§ **Given data**:
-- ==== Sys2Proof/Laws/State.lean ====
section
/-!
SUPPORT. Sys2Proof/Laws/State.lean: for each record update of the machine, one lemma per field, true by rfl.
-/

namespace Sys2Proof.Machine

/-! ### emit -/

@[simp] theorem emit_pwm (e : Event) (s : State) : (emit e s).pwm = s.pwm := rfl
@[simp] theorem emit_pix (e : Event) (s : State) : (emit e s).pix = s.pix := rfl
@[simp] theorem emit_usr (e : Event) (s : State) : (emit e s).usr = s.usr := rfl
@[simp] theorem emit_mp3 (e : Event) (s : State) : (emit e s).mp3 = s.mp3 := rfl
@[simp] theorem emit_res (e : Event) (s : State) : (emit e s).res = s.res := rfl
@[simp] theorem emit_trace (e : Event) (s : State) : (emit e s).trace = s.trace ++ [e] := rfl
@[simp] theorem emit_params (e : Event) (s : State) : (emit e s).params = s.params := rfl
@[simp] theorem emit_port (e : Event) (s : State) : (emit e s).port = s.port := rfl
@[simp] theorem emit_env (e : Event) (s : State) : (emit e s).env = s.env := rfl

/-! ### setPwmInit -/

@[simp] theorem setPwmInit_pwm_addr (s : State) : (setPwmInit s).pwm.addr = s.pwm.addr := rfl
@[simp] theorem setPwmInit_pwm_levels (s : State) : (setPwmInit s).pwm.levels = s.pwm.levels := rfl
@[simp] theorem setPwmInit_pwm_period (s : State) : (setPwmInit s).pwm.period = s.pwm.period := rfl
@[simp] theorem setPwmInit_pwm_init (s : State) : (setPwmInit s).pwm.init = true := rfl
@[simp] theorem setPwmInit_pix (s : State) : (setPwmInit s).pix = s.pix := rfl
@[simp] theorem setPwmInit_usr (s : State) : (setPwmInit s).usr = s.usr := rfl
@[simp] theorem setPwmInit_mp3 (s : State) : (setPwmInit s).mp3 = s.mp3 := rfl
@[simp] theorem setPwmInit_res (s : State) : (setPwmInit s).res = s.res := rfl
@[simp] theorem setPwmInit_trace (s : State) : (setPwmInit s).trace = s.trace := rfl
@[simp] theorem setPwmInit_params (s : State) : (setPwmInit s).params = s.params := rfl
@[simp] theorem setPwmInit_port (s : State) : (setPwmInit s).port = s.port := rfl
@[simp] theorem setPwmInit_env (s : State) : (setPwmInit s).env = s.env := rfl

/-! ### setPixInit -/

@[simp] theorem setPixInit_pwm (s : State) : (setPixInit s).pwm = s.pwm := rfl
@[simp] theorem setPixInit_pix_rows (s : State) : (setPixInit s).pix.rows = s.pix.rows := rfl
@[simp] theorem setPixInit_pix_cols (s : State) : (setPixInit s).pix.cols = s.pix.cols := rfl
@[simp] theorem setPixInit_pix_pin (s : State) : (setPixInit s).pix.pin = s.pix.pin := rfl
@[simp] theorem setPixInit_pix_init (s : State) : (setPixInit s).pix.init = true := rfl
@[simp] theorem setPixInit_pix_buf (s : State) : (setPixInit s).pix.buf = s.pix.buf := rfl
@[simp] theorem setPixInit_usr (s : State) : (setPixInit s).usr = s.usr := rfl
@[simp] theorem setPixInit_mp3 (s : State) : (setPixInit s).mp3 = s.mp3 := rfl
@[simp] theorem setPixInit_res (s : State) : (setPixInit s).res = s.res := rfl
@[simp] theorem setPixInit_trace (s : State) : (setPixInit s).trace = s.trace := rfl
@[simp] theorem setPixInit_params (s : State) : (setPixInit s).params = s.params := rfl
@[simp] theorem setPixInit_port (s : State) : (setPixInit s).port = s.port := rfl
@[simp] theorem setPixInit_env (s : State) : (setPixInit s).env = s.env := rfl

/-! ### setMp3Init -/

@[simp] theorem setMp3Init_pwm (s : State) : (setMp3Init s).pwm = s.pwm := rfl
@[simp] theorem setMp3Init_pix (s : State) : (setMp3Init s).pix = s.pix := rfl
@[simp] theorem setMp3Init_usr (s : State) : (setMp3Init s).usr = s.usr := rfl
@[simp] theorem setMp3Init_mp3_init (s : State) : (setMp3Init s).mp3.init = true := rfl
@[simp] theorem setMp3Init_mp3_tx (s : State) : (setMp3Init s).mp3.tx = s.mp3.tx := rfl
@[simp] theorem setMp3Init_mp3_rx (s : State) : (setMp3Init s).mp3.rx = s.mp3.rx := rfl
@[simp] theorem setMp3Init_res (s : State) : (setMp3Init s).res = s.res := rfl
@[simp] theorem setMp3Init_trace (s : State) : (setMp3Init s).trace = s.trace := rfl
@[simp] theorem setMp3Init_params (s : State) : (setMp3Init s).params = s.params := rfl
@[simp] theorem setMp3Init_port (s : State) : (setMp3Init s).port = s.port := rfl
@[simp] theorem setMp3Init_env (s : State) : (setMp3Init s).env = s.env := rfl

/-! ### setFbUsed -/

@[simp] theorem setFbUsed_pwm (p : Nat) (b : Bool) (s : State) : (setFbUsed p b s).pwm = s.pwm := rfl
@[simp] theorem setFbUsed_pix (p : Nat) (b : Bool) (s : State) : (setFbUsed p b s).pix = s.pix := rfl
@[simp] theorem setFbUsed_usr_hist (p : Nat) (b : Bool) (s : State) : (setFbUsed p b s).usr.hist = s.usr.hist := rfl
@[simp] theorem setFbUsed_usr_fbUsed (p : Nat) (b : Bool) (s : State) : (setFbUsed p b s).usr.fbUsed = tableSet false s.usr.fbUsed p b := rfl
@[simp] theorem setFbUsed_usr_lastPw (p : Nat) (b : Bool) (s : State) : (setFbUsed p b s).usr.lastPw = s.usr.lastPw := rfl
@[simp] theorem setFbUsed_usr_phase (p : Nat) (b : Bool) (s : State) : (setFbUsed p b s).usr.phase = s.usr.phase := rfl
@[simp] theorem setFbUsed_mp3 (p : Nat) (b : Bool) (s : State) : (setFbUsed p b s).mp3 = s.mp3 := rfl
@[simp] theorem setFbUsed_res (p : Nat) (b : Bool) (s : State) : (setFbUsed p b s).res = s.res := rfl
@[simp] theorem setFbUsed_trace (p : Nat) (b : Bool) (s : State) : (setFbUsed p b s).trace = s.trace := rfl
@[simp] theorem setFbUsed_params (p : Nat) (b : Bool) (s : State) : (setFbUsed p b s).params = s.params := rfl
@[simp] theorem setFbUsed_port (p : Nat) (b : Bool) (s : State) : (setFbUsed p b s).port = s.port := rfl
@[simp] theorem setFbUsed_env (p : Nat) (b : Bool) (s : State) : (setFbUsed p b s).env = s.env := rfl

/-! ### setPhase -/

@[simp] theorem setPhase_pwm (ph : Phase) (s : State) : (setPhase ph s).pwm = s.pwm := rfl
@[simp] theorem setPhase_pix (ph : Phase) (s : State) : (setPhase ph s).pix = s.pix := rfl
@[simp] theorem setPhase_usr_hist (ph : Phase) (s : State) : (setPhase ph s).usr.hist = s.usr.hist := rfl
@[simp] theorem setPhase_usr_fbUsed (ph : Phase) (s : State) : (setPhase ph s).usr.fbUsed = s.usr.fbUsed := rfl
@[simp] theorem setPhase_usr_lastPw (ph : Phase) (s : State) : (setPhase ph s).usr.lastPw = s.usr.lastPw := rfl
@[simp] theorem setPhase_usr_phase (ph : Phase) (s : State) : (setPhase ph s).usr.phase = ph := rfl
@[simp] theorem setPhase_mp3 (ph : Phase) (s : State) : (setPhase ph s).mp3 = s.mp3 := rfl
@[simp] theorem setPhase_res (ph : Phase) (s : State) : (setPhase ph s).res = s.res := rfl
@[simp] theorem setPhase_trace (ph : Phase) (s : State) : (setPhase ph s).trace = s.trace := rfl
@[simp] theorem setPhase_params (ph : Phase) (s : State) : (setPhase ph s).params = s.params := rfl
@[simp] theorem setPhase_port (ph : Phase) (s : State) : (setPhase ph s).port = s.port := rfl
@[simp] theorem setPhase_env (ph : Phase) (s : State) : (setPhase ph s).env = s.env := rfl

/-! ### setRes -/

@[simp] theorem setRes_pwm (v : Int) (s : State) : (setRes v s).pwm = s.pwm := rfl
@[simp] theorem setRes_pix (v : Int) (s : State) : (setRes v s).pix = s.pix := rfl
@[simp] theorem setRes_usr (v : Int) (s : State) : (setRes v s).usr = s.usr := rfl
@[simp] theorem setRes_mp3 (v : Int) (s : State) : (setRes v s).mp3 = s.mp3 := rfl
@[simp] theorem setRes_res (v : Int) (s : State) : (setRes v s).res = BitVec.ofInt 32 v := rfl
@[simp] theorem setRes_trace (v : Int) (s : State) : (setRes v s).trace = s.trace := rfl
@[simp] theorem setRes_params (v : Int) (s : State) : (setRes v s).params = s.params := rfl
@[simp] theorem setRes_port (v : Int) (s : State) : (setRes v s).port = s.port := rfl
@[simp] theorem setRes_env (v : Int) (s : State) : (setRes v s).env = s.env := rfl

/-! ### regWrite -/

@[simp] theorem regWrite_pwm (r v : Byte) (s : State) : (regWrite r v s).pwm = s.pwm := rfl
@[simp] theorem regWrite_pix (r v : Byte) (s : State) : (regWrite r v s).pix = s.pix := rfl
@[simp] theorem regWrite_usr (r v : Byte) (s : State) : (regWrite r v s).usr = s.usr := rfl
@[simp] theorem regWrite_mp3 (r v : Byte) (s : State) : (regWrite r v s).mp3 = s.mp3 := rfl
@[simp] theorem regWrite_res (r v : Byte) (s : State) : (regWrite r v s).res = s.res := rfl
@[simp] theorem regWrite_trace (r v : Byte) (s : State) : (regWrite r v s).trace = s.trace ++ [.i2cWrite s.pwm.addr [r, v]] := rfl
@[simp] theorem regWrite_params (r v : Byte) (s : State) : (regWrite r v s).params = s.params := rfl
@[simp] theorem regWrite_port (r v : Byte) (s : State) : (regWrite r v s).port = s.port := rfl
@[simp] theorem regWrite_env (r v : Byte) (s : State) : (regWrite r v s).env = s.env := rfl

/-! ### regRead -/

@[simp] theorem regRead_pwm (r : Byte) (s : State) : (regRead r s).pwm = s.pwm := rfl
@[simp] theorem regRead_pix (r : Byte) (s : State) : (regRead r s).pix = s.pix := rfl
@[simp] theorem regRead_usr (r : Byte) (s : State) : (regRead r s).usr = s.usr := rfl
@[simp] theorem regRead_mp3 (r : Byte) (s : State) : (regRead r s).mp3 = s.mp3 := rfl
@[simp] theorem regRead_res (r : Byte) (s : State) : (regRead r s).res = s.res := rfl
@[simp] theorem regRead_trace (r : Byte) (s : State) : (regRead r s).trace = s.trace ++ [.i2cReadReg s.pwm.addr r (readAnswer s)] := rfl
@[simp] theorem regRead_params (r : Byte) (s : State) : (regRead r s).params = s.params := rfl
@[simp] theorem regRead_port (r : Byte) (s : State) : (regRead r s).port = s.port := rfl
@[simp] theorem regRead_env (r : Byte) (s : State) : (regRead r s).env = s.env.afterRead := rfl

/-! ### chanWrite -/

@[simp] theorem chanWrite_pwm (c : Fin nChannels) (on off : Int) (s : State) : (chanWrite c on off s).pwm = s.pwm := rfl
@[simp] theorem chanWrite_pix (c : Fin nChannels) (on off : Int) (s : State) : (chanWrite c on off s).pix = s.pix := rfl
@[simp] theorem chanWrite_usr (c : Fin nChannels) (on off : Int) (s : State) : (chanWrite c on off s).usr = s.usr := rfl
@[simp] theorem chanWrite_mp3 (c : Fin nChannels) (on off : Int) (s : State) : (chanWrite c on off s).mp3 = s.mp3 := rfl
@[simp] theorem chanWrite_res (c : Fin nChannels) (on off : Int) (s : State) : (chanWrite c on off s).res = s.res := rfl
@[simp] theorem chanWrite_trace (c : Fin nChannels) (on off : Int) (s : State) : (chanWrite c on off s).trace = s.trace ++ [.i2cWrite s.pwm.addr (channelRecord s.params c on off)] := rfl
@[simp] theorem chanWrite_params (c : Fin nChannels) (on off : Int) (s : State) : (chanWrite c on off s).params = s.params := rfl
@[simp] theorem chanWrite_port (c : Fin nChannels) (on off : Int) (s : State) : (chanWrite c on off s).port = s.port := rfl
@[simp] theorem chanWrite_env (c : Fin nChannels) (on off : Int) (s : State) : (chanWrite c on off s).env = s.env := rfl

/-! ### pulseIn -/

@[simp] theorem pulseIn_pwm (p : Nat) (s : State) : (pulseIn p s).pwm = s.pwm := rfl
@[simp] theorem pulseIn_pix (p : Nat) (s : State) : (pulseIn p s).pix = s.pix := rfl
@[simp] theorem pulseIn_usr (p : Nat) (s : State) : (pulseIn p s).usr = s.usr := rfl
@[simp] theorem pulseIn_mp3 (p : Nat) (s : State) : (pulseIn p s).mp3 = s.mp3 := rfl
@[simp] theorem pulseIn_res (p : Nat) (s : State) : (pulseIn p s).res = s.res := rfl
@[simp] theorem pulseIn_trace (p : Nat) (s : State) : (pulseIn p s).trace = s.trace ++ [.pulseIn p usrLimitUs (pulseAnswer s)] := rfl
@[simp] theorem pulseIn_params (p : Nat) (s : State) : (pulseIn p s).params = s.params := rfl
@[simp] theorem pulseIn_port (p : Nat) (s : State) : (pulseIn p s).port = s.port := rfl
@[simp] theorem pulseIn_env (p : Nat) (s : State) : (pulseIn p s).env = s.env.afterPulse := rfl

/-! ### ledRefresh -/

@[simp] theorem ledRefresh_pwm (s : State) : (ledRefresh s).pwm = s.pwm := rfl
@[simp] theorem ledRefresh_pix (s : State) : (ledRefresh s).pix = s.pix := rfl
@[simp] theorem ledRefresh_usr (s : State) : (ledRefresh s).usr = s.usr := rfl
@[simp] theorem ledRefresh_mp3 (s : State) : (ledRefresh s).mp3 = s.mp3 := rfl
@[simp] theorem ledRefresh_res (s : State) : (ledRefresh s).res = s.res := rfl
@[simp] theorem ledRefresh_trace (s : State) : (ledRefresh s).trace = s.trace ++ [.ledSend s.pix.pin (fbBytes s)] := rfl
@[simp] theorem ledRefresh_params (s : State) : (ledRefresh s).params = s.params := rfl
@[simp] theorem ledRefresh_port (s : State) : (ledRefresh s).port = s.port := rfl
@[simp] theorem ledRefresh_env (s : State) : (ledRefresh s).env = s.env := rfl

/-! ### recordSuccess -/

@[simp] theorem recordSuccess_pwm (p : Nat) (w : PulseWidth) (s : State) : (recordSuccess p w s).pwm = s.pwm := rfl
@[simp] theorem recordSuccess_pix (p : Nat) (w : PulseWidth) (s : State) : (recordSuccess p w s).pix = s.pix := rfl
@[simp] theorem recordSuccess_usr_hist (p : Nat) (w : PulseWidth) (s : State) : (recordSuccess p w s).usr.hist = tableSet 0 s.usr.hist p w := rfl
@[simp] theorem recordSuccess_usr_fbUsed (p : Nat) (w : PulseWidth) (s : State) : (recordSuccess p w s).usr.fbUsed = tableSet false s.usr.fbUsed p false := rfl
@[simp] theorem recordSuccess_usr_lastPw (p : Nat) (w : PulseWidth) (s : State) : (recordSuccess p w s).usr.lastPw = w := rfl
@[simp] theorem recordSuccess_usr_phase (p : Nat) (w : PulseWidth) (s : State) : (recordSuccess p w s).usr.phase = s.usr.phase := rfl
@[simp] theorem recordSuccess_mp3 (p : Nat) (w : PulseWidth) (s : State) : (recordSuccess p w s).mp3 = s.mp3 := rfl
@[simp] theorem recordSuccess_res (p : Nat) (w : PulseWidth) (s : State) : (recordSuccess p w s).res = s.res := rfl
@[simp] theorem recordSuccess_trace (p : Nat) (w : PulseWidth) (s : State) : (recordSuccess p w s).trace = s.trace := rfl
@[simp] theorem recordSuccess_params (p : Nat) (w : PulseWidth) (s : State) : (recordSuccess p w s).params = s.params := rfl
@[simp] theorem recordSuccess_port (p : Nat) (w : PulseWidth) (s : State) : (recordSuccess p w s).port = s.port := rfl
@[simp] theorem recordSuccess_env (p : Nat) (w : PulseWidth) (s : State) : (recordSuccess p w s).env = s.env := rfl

§ **What this task involves**: Which lines of the records above contain the word "lastPw"? Report each one in full.

§ **Exercise output**:
@[simp] theorem setFbUsed_usr_lastPw (p : Nat) (b : Bool) (s : State) : (setFbUsed p b s).usr.lastPw = s.usr.lastPw := rfl
@[simp] theorem setPhase_usr_lastPw (ph : Phase) (s : State) : (setPhase ph s).usr.lastPw = s.usr.lastPw := rfl
@[simp] theorem recordSuccess_usr_lastPw (p : Nat) (w : PulseWidth) (s : State) : (recordSuccess p w s).usr.lastPw = w := rfl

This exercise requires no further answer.